PROBLEM DESCRIPTION
Look through the data below and extract, unchanged, the lines from the one that contains "R318). False while" to the one that contains "deriving DecidableEq, Repr", both included.

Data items
________________

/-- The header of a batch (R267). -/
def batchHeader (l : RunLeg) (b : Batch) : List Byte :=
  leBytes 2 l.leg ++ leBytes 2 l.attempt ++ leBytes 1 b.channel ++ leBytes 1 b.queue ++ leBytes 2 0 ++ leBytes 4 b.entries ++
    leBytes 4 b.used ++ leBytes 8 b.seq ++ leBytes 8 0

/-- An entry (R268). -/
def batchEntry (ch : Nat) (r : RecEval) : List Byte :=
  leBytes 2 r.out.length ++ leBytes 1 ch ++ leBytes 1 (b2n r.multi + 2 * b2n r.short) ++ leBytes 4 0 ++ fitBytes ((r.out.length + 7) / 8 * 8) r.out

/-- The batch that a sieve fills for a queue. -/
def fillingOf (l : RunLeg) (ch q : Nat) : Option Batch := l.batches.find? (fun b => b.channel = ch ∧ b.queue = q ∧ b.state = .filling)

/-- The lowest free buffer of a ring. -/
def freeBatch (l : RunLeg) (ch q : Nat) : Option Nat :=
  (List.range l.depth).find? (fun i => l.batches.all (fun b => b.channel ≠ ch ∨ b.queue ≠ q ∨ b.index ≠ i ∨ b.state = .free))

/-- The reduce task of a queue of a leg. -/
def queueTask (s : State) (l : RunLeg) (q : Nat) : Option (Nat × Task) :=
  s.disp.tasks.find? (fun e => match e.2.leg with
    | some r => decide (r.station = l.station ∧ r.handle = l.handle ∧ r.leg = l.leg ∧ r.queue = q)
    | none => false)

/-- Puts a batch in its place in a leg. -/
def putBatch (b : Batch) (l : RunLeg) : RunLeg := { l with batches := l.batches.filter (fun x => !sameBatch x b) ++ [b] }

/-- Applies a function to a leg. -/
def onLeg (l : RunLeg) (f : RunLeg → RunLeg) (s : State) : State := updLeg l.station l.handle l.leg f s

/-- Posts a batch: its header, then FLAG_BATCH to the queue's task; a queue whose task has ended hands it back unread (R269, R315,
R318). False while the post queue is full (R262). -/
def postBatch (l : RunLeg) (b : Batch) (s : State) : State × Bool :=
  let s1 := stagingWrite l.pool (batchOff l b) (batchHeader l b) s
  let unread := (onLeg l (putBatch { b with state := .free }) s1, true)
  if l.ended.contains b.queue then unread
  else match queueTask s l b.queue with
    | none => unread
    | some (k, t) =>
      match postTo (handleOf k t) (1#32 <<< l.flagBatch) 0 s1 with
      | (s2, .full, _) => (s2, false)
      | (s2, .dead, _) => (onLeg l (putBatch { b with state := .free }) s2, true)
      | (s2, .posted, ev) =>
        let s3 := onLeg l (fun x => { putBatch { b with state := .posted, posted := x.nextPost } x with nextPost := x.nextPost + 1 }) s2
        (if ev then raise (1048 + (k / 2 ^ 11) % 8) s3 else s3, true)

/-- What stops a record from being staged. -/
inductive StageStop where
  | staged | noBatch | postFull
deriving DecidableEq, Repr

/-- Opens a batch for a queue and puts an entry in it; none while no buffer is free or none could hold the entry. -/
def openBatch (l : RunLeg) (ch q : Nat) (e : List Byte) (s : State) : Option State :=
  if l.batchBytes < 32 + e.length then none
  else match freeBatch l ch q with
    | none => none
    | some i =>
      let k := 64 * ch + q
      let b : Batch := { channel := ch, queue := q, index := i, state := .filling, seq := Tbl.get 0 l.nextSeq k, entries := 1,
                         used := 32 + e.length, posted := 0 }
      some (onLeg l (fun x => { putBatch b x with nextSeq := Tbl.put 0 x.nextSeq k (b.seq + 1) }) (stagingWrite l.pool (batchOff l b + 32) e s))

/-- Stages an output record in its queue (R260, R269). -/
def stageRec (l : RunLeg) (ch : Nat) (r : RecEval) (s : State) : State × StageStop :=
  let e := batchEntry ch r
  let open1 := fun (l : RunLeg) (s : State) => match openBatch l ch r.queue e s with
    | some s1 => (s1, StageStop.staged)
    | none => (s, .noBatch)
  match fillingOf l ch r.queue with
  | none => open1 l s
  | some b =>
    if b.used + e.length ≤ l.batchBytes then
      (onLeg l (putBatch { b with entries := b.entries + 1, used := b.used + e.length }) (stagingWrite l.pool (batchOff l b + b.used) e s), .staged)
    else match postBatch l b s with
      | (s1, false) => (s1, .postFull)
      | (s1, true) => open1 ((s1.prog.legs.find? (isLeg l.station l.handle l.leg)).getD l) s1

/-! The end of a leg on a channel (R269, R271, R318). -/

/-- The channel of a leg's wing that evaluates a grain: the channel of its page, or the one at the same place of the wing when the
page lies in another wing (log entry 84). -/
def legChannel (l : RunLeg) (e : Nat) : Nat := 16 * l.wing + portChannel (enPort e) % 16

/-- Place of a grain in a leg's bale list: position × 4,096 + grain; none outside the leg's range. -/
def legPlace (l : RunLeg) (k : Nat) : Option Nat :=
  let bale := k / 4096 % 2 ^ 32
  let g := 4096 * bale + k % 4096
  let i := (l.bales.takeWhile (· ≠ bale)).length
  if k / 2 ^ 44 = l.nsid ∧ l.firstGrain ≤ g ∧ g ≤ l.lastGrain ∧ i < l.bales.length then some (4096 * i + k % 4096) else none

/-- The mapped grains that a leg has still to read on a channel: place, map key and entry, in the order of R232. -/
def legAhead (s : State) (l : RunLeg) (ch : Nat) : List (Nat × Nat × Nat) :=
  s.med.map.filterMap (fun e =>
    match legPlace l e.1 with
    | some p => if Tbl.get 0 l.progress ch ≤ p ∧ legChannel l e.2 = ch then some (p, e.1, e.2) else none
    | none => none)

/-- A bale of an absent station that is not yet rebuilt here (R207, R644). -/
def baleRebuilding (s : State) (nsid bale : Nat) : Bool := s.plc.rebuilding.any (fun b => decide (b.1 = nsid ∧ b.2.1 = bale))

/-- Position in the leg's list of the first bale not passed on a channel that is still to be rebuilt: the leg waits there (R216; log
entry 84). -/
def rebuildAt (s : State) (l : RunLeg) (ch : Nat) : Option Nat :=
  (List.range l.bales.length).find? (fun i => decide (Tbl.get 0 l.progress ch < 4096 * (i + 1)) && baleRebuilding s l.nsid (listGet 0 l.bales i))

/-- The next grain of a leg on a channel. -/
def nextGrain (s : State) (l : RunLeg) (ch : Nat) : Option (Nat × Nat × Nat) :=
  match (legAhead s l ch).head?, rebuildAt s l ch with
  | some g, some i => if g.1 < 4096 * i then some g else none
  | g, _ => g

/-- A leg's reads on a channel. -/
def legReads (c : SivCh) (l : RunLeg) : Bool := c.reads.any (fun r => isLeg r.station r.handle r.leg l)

________________

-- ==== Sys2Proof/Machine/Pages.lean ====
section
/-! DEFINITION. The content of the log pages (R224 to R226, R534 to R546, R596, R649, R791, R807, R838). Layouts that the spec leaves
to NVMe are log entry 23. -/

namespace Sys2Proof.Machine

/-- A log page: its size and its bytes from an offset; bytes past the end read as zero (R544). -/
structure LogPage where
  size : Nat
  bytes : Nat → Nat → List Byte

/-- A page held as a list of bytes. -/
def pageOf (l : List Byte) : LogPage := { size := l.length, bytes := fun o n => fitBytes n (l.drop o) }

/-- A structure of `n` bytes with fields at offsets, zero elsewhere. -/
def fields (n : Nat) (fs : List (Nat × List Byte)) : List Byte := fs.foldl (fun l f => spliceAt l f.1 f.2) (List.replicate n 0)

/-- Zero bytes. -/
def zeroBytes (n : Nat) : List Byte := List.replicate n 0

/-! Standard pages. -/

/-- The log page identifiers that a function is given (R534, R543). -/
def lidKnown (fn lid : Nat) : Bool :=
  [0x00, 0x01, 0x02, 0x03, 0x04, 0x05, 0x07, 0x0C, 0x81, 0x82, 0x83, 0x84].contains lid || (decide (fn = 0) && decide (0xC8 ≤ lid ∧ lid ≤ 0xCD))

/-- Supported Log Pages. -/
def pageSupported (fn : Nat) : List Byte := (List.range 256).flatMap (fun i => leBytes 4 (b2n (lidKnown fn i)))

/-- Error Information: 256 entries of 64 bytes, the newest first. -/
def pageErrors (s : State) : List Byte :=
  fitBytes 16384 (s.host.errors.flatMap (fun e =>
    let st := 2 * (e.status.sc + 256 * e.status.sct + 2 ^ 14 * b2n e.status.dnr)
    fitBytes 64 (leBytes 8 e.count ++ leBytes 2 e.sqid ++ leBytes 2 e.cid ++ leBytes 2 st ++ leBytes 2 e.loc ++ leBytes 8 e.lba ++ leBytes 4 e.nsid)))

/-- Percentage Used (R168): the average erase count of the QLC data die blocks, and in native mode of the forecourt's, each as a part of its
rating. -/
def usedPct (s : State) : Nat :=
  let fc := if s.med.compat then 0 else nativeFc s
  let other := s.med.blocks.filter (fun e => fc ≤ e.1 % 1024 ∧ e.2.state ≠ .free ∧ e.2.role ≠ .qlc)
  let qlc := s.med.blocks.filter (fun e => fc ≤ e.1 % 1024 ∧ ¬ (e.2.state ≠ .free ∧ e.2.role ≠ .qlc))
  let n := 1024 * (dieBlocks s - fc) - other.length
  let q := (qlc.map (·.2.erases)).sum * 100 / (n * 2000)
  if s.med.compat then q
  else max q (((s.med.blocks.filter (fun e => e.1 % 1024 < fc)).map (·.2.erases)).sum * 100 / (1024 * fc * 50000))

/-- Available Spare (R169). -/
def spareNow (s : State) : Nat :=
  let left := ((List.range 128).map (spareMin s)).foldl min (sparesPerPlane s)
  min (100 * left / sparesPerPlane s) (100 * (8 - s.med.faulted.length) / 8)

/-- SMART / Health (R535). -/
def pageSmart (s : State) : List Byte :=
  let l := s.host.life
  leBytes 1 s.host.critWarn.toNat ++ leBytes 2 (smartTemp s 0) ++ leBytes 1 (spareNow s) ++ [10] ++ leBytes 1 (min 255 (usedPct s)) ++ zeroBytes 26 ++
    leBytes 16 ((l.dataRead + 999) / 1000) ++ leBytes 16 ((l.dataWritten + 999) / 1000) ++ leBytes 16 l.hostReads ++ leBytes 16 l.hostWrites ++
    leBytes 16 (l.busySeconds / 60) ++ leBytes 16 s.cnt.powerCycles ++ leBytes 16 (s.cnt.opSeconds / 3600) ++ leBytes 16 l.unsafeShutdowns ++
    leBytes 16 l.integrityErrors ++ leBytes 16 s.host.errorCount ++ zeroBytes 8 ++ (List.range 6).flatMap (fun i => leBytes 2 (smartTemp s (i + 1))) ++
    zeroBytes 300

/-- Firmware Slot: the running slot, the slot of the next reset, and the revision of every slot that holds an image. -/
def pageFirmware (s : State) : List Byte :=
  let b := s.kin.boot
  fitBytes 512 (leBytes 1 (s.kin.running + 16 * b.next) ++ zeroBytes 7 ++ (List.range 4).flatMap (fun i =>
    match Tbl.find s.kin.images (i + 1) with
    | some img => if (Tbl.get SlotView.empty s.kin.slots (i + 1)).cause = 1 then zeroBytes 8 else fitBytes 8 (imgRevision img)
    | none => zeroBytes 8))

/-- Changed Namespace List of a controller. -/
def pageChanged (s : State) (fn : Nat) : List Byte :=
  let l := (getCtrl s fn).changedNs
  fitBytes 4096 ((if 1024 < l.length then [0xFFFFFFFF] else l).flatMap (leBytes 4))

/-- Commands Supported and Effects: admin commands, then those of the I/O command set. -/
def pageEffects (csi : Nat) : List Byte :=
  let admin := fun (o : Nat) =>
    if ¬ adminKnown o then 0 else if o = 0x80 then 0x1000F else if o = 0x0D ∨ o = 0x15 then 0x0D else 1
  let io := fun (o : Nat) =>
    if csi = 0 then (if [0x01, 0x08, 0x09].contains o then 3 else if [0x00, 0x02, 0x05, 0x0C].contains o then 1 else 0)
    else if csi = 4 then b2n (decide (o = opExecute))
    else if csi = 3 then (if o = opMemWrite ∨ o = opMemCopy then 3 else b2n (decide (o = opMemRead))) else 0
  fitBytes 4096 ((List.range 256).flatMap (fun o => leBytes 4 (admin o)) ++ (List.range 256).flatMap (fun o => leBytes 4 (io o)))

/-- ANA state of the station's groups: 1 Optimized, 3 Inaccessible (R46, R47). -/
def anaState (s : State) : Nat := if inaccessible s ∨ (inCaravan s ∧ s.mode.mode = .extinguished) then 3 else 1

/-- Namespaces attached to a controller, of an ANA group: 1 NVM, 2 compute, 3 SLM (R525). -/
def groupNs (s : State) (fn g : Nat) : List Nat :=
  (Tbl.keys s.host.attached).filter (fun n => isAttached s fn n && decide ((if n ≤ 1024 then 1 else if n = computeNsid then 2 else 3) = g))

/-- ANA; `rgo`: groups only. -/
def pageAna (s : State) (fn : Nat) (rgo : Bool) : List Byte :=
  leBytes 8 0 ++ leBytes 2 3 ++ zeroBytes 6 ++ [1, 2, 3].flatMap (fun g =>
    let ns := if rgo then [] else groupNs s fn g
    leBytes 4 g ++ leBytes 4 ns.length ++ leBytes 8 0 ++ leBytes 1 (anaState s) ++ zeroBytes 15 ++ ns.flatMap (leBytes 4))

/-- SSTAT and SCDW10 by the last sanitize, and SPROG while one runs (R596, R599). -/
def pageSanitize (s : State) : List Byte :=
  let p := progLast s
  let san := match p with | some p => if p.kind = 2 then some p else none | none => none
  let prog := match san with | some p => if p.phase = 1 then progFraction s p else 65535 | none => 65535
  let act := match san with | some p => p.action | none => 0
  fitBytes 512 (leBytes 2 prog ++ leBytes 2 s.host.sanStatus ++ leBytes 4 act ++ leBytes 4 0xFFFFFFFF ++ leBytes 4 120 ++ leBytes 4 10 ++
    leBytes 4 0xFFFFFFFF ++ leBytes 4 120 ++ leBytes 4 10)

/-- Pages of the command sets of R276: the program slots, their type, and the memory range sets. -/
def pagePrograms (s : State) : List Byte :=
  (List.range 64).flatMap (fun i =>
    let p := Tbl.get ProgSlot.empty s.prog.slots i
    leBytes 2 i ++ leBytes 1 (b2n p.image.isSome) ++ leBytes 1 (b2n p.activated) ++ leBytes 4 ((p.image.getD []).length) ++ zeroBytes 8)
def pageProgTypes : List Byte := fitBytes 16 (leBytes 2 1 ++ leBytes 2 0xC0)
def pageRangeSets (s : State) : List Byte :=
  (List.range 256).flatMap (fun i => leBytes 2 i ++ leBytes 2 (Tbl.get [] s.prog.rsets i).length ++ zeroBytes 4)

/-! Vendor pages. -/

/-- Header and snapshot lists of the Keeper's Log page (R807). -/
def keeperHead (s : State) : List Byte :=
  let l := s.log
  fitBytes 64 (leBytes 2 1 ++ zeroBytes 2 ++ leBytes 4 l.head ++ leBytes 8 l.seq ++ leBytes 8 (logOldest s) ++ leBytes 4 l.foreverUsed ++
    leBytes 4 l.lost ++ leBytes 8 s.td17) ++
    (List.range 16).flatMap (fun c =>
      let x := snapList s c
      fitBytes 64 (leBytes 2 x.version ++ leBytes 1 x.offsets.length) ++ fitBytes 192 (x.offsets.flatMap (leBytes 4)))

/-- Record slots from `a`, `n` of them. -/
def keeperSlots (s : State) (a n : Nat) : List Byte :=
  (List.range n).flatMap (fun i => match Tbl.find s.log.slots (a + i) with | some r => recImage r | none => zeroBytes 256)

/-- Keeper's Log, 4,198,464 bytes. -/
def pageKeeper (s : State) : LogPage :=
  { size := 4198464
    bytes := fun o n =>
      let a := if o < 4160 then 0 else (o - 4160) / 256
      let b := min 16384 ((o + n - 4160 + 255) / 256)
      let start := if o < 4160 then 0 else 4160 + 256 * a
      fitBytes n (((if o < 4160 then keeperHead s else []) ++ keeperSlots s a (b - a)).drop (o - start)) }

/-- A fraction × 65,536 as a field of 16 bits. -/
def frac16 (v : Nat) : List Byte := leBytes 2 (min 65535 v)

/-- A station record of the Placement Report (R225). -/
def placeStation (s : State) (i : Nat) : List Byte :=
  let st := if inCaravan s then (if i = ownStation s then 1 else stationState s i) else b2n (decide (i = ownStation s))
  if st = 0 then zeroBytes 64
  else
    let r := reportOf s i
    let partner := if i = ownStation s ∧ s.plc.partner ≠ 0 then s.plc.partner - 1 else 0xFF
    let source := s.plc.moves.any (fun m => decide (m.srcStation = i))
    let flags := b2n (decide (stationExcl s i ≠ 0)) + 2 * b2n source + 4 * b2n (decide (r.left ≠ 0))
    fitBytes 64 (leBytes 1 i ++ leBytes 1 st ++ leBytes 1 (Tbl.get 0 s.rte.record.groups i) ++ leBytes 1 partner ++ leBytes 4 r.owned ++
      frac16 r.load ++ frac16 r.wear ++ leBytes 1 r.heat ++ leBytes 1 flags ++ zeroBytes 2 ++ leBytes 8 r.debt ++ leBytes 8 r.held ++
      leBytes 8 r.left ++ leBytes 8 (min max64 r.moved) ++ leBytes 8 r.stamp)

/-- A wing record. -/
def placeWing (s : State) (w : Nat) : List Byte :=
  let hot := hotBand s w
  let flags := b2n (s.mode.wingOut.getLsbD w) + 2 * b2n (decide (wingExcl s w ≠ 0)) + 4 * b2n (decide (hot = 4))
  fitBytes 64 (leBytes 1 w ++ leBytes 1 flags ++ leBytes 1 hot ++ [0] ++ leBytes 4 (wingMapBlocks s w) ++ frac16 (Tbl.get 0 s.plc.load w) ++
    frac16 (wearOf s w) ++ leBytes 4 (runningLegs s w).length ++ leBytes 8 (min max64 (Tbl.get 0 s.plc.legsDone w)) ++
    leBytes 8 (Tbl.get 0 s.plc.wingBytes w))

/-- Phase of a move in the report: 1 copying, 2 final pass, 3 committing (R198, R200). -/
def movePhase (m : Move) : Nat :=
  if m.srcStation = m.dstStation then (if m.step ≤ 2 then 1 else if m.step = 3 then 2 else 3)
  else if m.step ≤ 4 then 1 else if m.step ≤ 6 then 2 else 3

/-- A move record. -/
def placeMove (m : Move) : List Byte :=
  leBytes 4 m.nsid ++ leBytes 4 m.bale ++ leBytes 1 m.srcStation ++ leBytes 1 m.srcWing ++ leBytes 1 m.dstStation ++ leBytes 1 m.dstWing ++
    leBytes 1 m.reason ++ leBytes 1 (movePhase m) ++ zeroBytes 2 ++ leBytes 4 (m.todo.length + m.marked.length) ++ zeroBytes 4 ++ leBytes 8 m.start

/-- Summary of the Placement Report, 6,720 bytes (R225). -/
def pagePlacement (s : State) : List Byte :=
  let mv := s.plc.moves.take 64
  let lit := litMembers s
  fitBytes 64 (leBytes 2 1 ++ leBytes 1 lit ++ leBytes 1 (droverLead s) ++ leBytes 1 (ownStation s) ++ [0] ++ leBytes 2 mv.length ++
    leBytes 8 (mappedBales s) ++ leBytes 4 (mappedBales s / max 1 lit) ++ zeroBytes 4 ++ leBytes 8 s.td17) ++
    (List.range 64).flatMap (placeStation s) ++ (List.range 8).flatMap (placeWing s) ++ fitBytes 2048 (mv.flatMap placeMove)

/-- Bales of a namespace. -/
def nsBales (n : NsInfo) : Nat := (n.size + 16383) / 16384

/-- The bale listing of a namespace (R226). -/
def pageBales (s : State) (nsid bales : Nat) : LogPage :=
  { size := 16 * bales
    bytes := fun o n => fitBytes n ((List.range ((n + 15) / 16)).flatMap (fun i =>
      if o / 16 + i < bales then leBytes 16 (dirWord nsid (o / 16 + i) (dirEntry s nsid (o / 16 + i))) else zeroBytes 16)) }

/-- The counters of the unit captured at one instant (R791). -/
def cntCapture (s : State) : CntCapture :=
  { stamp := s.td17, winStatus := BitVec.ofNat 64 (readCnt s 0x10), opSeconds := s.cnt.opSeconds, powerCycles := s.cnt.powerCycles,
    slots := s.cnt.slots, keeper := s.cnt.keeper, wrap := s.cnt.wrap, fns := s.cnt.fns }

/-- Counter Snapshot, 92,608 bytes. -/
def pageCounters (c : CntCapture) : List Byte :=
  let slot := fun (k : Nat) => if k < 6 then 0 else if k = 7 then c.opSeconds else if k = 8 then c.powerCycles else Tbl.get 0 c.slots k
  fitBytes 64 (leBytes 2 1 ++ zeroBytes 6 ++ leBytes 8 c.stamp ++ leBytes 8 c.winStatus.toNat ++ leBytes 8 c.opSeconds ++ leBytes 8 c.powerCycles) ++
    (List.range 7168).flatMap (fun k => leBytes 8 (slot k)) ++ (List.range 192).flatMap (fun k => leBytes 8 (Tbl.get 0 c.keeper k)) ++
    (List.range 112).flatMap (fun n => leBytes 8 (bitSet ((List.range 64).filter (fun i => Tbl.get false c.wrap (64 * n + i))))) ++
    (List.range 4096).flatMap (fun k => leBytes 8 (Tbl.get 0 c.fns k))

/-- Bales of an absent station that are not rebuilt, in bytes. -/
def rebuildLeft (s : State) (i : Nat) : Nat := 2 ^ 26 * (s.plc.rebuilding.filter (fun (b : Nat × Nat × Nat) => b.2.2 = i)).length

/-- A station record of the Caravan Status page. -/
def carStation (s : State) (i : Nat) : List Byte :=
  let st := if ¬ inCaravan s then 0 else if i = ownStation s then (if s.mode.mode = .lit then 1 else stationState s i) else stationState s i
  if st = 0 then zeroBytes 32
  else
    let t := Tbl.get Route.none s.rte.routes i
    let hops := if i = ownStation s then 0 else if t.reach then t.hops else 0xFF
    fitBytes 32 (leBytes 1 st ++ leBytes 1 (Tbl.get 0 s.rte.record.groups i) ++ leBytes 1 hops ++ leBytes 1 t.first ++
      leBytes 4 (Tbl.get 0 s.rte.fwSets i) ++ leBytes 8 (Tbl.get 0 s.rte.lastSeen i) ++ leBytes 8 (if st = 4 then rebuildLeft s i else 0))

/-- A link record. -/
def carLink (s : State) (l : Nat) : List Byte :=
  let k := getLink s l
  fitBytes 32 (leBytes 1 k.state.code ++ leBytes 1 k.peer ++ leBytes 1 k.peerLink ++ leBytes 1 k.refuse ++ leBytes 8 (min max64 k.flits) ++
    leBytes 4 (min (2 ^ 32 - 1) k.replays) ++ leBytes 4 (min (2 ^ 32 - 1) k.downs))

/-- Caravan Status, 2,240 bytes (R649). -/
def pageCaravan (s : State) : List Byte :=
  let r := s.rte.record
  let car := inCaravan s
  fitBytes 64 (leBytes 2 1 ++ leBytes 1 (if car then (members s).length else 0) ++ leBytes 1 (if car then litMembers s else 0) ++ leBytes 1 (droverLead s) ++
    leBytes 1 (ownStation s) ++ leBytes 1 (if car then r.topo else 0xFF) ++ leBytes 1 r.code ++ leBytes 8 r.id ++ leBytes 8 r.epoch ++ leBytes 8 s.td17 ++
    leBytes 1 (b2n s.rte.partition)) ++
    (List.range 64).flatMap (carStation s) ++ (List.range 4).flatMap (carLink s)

________________

EXERCISE ANSWER
R318). False while the post queue is full (R262). -/
def postBatch (l : RunLeg) (b : Batch) (s : State) : State × Bool :=
  let s1 := stagingWrite l.pool (batchOff l b) (batchHeader l b) s
  let unread := (onLeg l (putBatch { b with state := .free }) s1, true)
  if l.ended.contains b.queue then unread
  else match queueTask s l b.queue with
    | none => unread
    | some (k, t) =>
      match postTo (handleOf k t) (1#32 <<< l.flagBatch) 0 s1 with
      | (s2, .full, _) => (s2, false)
      | (s2, .dead, _) => (onLeg l (putBatch { b with state := .free }) s2, true)
      | (s2, .posted, ev) =>
        let s3 := onLeg l (fun x => { putBatch { b with state := .posted, posted := x.nextPost } x with nextPost := x.nextPost + 1 }) s2
        (if ev then raise (1048 + (k / 2 ^ 11) % 8) s3 else s3, true)

/-- What stops a record from being staged. -/
inductive StageStop where
  | staged | noBatch | postFull
deriving DecidableEq, Repr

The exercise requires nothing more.